Parallelize MLflow Project runs with Pandas UDF on Azure Databricks Spark

795 Views Asked by At

I'm trying to parallelize the training of multiple time-series using Spark on Azure Databricks.
Other than training, I would like to log metrics and models using MLflow.

The structure of the code is quite simple (basically adapted this example).

  1. A Databricks notebook triggers the MLflow Project
mlflow.run(
    uri="/dbfs/mlflow-project",
    parameters={"data_path": "dbfs:/data/", "experiment_name": "test"}, 
    experiment_id=575501044793272,
    use_conda=False,
    backend="databricks",
    backend_config={
        "new_cluster": {
            "spark_version": "9.1.x-cpu-ml-scala2.12",
            "num_workers": 8,
            "node_type_id": "Standard_DS4_v2",
        },
        "libraries": [{"pypi": {"package": "pyarrow"}}]
    },
    synchronous=False
)
  1. The main function is called. It basically executes three steps:

    1. Read the delta table indicated by the data_path provided
    2. Define a function which triggers the "train entry" of the MLflow project
    3. Apply this function as a Pandas UDF on the Spark DataFrame

Here the code:

sc = sparkContext('local')
spark = SparkSession(sc)

@click.argument("data_path")
@click.argument("experiment_name")
def run(data_path: str, experiment_name: str):
            
    df = spark.read.format("delta").load(f"{data_path}")
    result_schema = StructType([StructField("key", StringType())])

    def forecast(data: pd.DataFrame) -> pd.DataFrame:
        child_run = client.create_run(
            experiment_id=experiment,
            tags={MLFLOW_PARENT_RUN_ID: parent_run_id},
        )
        p = mlflow.projects.run(
            run_id=child_run.info.run_id, 
            uri=".",
            entry_points="train",
            parameters={"data": data.to_json(), "run_id": child_run.info.run_id}, 
            experiment_id=experiment,
            backend="local",
            usa_conda=False,
            synchronous=False,
        )

        # Just a placeholder to use pandas UDF
        out = pd.DataFrame(data={"key": ["1"]})
        return out

    client = MLflowClient()
    experiment_path = f"/mlflow/experiments/{experiment_name}"
    experiment = client.create_experiment(experiment_path)

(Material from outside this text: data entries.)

-- ==== Sys2Proof/Machine/Ops.lean ====
section
/-! DEFINITION. The named operations on state that the meanings are made of: answers and holds (00_scope.md R14),
events and drops, the stream ports, the queue and collection primitives (R13), requests at the host ports (60_exceptions.md
R270), the Receiver's handling of a unit (45_receiver.md R220) and of a wire byte (43_byte_transport.md R172). -/

namespace Sys2Proof.Machine

/-- The outcome of a step. -/
abbrev Result := Host.Outcome State Fault Refusal

/-! ## Answers and holds -/

/-- The step is taken and returns `a` (log 4). -/
def State.finish (s : State) (a : Answer) : Result := .next { s with answer := a }

/-- The step is held: it is not enabled, and nothing is written (00_scope.md R14, 60_exceptions.md R280; log 3). A host request
first goes to its port, where it pends (`sendStep`, `recvStep`). -/
def State.hold (s : State) : Result := s.finish .held

/-! ## Events (60_exceptions.md R260) -/

/-- `Emit(code, info)` (00_scope.md R14). -/
def State.emit (s : State) (code : DiagCode) (info : DiagInfo) : State := { s with diag := s.diag ++ [⟨code, info⟩] }

/-- `raise Drop(code)`: the unit is discarded and the event is all that is written (00_scope.md R14,
60_exceptions.md R264). This is what takes the place of taking an exception; there is no return from it (R265). -/
def State.drop (s : State) (code : DiagCode) (info : DiagInfo) : State := s.emit code info

/-! ## Ports, queues, collection, table -/

/-- `Transmit(u)`: appends `BT.SEND(u)` to `tx_stream` (00_scope.md R14). -/
def State.transmit (s : State) (u : Bytes) : State := { s with txStream := s.txStream ++ btSend u }

/-- `Enq(egress, item)`. -/
def State.enqEgress (s : State) (item : EgressItem) : State := { s with egress := s.egress ++ [item] }

/-- `Deq(egress)`, the removal; the item is the head. -/
def State.deqEgress (s : State) : State := { s with egress := s.egress.tail }

/-- `Enq(ingress, f)`. -/
def State.enqIngress (s : State) (f : DataFrame) : State := { s with ingress := s.ingress ++ [f] }

/-- `Deq(ingress)`, the removal; the item is the head. -/
def State.deqIngress (s : State) : State := { s with ingress := s.ingress.tail }

/-- `Insert(pending_acks, a)`: equal entries are kept separately (10_state.md R27). -/
def State.insertAck (s : State) (a : AckRec) : State := { s with pendingAcks := s.pendingAcks ++ [a] }

/-- `Remove(pending_acks, e)`: one occurrence (00_scope.md R13; the oldest of equal ones, log 16). -/
def State.removeAck (s : State) (e : AckRec) : State := { s with pendingAcks := s.pendingAcks.erase e }

/-- `last_seen[d] <- some b`. -/
def State.recordSeen (s : State) (d b : Byte) : State := { s with lastSeen := s.lastSeen.set d.toNat (some b) d.isLt }

/-- `tx_state <- t`. -/
def State.setTx (s : State) (t : TxState) : State := { s with txState := t }

/-! ## Requests at the host ports

"A request that meets a hold stays pending at its port until the hold lifts; nothing masks or discards it"
(60_exceptions.md R270): `taken` is what pends at the port after the step, and `kept` is what pends there where the step is held. -/

/-- `HOST.SEND` of the request `r` (46_host.md R251). -/
def sendStep (r : SendReq) (taken kept : List SendReq) (s : State) : Result :=
  if r.payload.length > s.cfg.maxPayload then
    ({ s with sendPort := taken }.emit .sendTooLong (.length r.payload.length)).finish .refused
  else if egressFull s then { s with sendPort := kept }.hold
  else ({ s with sendPort := taken }.enqEgress (.data r)).finish .queued

/-- `HOST.RECV` of one request (46_host.md R252). -/
def recvStep (taken kept : Nat) (s : State) : Result :=
  match s.ingress with
  | f :: _ => { s with recvPort := taken }.deqIngress.finish (.frame f)
  | [] => { s with recvPort := kept }.hold

/-! ## Receiver -/

/-- The Ack of a unicast frame; "Broadcast frames are never acknowledged" (45_receiver.md R229, R230). -/
def State.acknowledge (s : State) (f : DataFrame) : State :=
  if unicast s f then s.enqEgress (.ackOut s.cfg.deviceId f.source f.ackBit) else s

/-- What an outcome of `RX.UNIT u` writes (45_receiver.md R222 to R230). -/
def applyVerdict (s : State) (u : Bytes) : Verdict → State
  | .ackDropChk a => s.drop .ackChk (.sums a.checksum (ackSum a.source a.destination a.number))
  | .ackDropAddr a => s.drop .ackMisaddr (.ack a)
  | .ackDropFull a => s.drop .pendingFull (.ack a)
  | .ackAccept a => s.insertAck a
  | .frameDropLen reason => s.drop (lenCode reason) (lenInfo reason u)
  | .frameDropChk which f => s.drop (chkCode which) (chkInfo which f)
  | .frameDropAddr f => s.drop .frameMisaddr (.header (headerOf f))
  | .frameDup f => (s.emit .dupFrame (.header (headerOf f))).acknowledge f
  | .frameNew f => ((s.recordSeen f.source f.ackBit).enqIngress f).acknowledge f

/-- `RX.UNIT u`: the state its outcome leaves, or nothing while the outcome is held (45_receiver.md R220, R231). -/
def receiveUnit (s : State) (u : Bytes) : Option State :=
  if verdictHeld s (classify s u) then none else some (applyVerdict s u (classify s u))

/-! ## Unstuffer (43_byte_transport.md R172 to R176) -/

/-- What is left of `rx_stream` after consuming `b`, or nothing where `b` is not its next byte (10_state.md R36: "consumed one
byte per `BT.RXBYTE` step in order"). -/
def takeRx (s : State) (b : Byte) : Option Bytes :=
  match s.rxStream with
  | [] => none
  | c :: rest => if c = b then some rest else none

/-- A step that consumes `b`, `rest` being what `rx_stream` holds after it; held while `b` is not the next byte. -/
def withByte (s : State) (b : Byte) (k : Bytes → Result) : Result :=
  match takeRx s b with
  | some rest => k rest
  | none => s.hold

/-- Case escaped literal (43_byte_transport.md R173). -/
def rxEscaped (s : State) (b : Byte) (rest : Bytes) : Result :=
  { s with rxStream := rest, rxBuf := s.rxBuf ++ [b], rxEsc := false }.finish .void

/-- Case escape prefix (43_byte_transport.md R174). -/
def rxPrefix (s : State) (rest : Bytes) : Result :=
  { s with rxStream := rest, rxEsc := true }.finish .void

/-- Case terminator (43_byte_transport.md R175): the unit is handled in the same step; while its outcome is held the
byte is not consumed and `rx_buf` keeps the unit. -/
def rxTerminator (s : State) (rest : Bytes) : Result :=
  match receiveUnit { s with rxStream := rest, rxBuf := [] } s.rxBuf with
  | some t => t.finish .void
  | none => s.hold

/-- Case plain literal (43_byte_transport.md R176). -/
def rxLiteral (s : State) (b : Byte) (rest : Bytes) : Result :=
  { s with rxStream := rest, rxBuf := s.rxBuf ++ [b] }.finish .void

/-! ## The step that completes a unit (20_memory.md R62 (d)) -/

/-- The step of the `FLAG` that ends a unit: enabled when it is the next byte and not escaped. -/
def flagStep (s : State) : Result :=
  if s.rxEsc then s.hold else withByte s Config.flag (rxTerminator s)

/-- `RX.UNIT u`: "a unit is processed in the same step as the `FLAG` byte that ends it" (20_memory.md R62 (d)), so this is that
step, enabled when `u` is the unit it completes (log 11). -/
def unitStep (s : State) (u : Bytes) : Result :=
  if s.rxBuf = u then flagStep s else s.hold

/-- One outcome of `RX.UNIT u`: the same step, enabled when the dispatch of 45_receiver.md R220 gives that outcome
for `u` (log 11). -/
def outcomeStep (s : State) (u : Bytes) (v : Verdict) : Result :=
  if classify s u = v then unitStep s u else s.hold

end Sys2Proof.Machine
end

    parent_run = client.create_run(experiment_id=experiment)
    parent_run_id = parent_run.run_id

    # Apply pandas UDF (count() used just to avoid lazy evaluation)
    df.groupBy("key").applyInPandas(forecast, result_schema).count()
  1. The train function is called on each key.
    This basically trains a Prophet model for each time series (i.e. for each key), for which logs both parameters and model.

From cluster stderr and stdout I can see that pandas UDF is correctly applied, since it correctly divides the whole data based on "key" column, i.e. works one time series at a time.

The problem is that monitoring the cluster usage only one node is used, the driver node: work is not distributed on the available workers, despite pandas UDF appears to be applied correctly.

What might be the issue here? Could I provide some more details?

Thank you very much in advance, Matteo

2

There are 2 best solutions below

1
On

Its seems you need to repartition input dataframe. otherwise spark will see a single partition dataframe and will process accordingly.

0
On

In the code, the spark-config defines the 'local' as the master node, so it is limited in terms of partitions, which is the count of cores on CPU at most. This downgrades the benefit of using parallelization and thus the speed. In order to full benefit of parallelization with speed improvement, 'yarn' or similar multi-node config should be called and the input dataframe should be repartitioned accordingly. In the code, each 'click' decorator will be processed by the driver as single-job graph.

A similar thread of question was taken up at

Why is Pandas UDF not being parallelized?